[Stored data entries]
####################

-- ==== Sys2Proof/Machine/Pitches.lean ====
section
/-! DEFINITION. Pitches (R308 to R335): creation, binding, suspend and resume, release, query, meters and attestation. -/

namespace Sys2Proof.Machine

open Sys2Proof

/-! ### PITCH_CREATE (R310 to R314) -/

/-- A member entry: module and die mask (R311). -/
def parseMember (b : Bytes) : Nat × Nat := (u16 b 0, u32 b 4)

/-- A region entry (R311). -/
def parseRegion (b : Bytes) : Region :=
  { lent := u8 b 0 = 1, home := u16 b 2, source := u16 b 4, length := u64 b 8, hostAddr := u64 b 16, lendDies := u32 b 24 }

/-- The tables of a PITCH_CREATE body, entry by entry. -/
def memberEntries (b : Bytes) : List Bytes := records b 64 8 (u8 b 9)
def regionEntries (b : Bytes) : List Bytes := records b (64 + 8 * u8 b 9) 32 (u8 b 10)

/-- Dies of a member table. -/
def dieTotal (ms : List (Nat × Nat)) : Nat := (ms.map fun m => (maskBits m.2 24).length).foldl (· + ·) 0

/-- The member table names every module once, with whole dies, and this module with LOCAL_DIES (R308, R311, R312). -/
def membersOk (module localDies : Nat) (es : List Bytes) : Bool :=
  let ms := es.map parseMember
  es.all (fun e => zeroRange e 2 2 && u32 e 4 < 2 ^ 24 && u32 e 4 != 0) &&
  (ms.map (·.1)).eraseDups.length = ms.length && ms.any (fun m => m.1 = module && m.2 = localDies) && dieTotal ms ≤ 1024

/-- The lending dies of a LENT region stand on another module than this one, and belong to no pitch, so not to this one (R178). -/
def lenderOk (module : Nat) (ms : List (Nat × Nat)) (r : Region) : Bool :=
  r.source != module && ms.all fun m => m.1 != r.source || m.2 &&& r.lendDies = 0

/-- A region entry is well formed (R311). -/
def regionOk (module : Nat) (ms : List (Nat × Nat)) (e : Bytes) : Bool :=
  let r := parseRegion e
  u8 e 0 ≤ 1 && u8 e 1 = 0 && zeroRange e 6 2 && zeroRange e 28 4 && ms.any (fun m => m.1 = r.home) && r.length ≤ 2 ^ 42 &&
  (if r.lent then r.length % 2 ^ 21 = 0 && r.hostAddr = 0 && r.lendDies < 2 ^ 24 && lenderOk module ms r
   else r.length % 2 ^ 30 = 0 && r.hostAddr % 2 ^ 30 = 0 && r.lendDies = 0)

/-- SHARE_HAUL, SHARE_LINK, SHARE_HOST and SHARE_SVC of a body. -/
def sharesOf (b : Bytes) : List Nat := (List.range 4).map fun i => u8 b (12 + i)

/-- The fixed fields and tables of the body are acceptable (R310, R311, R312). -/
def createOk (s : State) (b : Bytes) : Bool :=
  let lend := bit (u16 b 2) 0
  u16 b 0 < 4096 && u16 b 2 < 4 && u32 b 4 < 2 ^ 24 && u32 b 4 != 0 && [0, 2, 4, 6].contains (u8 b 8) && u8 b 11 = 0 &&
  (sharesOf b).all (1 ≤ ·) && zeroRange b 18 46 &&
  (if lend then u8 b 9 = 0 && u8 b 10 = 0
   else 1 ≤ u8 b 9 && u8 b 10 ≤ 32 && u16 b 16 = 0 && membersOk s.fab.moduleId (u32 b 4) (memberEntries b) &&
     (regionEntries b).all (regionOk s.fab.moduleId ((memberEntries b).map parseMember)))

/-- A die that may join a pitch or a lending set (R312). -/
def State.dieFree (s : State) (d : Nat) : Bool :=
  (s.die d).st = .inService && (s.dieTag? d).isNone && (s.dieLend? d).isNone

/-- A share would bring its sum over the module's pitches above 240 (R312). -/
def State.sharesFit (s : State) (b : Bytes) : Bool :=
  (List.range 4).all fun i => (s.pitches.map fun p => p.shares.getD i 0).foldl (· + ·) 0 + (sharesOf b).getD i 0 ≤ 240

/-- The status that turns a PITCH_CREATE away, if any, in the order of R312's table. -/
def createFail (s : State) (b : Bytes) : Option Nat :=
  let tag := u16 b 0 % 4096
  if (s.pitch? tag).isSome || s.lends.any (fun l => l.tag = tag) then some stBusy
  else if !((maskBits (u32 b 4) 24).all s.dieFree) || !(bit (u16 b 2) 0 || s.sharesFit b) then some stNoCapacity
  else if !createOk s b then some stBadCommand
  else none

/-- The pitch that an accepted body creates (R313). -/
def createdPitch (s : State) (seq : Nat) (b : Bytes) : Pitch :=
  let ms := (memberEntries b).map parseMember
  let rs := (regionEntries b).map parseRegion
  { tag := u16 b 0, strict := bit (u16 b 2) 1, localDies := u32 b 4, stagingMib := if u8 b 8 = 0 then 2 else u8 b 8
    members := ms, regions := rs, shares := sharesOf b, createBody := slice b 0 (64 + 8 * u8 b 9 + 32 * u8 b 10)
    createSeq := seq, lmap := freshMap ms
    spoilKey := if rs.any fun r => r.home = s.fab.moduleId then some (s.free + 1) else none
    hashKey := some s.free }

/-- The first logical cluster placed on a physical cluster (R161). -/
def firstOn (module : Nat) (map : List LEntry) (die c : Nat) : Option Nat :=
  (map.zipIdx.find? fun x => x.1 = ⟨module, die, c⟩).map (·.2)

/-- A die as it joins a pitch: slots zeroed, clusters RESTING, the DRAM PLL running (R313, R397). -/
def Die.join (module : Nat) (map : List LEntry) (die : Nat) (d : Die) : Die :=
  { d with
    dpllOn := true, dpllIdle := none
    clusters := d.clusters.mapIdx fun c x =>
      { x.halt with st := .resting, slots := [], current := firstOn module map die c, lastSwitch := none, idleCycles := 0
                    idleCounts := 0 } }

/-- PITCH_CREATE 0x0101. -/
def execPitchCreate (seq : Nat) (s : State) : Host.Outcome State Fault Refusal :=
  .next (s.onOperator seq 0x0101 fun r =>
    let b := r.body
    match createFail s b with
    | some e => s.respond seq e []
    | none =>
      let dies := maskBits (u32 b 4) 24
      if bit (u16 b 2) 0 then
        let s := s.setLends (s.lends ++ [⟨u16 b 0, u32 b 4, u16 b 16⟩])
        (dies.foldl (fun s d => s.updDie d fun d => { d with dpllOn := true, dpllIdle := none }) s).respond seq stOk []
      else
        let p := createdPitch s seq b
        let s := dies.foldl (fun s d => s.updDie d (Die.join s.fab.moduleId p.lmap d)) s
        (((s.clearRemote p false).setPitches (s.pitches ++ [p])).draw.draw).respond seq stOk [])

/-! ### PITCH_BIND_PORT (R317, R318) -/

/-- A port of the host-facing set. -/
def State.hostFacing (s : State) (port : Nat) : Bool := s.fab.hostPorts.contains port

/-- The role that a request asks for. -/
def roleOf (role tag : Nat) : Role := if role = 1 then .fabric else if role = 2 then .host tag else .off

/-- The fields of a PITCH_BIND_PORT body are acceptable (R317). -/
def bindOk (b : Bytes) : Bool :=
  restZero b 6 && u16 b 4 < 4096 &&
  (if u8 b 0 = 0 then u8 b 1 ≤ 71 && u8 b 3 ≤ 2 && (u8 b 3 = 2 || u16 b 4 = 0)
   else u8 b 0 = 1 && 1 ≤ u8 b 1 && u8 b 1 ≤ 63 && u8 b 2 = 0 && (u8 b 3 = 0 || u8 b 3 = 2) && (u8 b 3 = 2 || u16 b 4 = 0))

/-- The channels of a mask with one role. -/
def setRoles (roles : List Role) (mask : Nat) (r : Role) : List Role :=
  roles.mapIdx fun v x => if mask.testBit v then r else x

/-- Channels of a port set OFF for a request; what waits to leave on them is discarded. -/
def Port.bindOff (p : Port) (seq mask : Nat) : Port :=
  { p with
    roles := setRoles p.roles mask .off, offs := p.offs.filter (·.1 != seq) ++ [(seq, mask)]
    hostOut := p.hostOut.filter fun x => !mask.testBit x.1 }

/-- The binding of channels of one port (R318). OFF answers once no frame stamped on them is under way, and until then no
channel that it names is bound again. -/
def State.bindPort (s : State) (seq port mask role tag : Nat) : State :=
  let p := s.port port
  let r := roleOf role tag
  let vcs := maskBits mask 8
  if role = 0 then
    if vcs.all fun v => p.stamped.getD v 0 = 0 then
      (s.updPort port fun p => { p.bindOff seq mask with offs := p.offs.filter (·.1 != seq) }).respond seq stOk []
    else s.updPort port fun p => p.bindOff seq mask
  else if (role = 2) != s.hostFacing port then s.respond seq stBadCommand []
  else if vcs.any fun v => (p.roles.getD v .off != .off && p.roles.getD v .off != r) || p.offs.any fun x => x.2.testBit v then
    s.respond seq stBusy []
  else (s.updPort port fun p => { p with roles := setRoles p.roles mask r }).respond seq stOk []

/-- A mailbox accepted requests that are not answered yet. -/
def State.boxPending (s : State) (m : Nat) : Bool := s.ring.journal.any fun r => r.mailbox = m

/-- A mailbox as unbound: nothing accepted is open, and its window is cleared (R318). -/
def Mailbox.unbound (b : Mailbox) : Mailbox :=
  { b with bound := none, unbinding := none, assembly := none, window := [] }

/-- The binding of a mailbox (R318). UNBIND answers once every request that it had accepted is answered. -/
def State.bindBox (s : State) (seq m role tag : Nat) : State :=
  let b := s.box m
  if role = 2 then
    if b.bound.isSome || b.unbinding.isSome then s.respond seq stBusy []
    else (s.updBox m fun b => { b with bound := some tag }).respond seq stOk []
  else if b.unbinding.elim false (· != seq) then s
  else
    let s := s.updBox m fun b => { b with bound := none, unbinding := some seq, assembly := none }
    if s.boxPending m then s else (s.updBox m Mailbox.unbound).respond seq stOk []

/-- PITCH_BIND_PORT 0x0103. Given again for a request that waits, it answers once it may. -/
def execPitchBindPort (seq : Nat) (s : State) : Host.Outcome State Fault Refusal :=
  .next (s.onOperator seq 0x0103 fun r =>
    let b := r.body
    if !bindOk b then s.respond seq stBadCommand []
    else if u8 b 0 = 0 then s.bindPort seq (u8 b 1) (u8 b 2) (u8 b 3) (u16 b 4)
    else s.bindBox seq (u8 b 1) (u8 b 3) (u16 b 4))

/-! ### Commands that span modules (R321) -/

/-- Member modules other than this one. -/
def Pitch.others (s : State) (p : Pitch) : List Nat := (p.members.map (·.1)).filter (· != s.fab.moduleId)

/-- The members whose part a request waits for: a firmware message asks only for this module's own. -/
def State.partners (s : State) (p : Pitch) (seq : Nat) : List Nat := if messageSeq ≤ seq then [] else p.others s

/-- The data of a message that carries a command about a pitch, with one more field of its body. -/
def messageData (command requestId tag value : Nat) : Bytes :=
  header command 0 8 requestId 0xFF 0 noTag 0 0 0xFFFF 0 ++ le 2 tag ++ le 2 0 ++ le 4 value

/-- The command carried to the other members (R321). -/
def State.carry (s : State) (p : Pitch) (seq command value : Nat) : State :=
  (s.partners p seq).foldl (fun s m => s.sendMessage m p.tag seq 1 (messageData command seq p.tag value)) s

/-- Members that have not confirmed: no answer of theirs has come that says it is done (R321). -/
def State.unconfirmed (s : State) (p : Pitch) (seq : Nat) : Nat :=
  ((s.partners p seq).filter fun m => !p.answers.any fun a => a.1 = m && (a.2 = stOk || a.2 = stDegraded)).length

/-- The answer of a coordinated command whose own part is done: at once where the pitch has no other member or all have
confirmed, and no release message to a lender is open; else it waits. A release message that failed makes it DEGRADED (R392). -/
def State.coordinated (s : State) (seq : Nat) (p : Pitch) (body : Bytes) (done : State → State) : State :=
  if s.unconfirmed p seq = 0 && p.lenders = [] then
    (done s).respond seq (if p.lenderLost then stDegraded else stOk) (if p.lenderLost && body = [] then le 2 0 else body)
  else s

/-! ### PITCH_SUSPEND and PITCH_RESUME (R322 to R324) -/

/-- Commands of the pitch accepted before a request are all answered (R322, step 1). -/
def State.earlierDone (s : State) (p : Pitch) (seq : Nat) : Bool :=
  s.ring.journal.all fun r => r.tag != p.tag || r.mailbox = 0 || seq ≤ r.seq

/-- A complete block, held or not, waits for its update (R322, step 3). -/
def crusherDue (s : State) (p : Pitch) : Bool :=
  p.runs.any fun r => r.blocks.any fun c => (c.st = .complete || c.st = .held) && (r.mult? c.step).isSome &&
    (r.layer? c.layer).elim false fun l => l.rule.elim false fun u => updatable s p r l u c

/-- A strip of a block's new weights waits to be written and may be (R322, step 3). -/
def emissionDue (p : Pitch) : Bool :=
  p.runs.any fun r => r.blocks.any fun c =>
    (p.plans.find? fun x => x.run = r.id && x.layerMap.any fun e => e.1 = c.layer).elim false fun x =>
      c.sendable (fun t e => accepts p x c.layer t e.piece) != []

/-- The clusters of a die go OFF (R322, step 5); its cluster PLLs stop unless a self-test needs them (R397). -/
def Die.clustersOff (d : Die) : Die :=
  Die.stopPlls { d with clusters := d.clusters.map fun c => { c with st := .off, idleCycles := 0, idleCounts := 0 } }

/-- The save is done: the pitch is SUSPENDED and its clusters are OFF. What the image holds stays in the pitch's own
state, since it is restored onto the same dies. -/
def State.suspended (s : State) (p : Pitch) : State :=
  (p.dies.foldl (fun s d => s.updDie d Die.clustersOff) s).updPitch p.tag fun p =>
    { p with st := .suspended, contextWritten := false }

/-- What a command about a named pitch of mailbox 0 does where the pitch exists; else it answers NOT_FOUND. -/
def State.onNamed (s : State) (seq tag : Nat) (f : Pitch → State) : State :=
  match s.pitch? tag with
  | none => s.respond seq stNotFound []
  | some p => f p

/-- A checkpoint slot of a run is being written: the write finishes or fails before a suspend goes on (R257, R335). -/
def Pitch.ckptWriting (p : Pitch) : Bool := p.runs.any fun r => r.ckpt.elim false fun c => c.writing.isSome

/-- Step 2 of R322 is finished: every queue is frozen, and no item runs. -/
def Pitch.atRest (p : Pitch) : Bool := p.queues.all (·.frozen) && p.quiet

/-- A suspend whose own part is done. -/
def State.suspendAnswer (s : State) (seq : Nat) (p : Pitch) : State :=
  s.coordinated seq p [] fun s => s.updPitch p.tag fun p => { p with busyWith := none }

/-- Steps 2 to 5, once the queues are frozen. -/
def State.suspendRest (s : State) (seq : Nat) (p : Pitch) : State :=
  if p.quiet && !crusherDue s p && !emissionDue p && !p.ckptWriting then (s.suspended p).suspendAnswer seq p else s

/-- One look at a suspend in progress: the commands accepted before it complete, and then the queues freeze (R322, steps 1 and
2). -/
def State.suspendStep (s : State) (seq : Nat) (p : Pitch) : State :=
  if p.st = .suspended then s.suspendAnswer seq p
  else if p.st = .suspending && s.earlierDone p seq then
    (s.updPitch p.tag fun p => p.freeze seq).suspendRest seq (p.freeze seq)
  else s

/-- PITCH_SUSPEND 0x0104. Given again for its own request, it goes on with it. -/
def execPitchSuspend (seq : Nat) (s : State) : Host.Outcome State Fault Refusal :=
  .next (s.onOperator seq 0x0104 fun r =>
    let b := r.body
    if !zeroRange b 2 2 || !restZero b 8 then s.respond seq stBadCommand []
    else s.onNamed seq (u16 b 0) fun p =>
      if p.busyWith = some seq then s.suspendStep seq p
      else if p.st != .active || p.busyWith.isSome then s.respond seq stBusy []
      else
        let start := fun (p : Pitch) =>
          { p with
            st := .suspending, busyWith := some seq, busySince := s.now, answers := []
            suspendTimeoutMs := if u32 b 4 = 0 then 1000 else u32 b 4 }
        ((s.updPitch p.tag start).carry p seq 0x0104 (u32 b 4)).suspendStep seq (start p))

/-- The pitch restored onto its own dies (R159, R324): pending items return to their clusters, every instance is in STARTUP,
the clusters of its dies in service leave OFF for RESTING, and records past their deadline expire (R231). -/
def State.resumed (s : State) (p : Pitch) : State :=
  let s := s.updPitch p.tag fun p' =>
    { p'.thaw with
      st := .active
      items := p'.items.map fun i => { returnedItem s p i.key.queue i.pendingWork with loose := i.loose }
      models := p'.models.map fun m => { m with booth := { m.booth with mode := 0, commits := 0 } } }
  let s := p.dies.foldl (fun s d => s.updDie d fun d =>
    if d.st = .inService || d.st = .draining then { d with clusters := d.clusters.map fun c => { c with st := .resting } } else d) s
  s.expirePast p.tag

####################

WORK INSTRUCTIONS:
The lines sought are those in the data above that include the string "onto"; copy each one.

EXPECTED ANSWER:
state, since it is restored onto the same dies. -/
/-- The pitch restored onto its own dies (R159, R324): pending items return to their clusters, every instance is in STARTUP,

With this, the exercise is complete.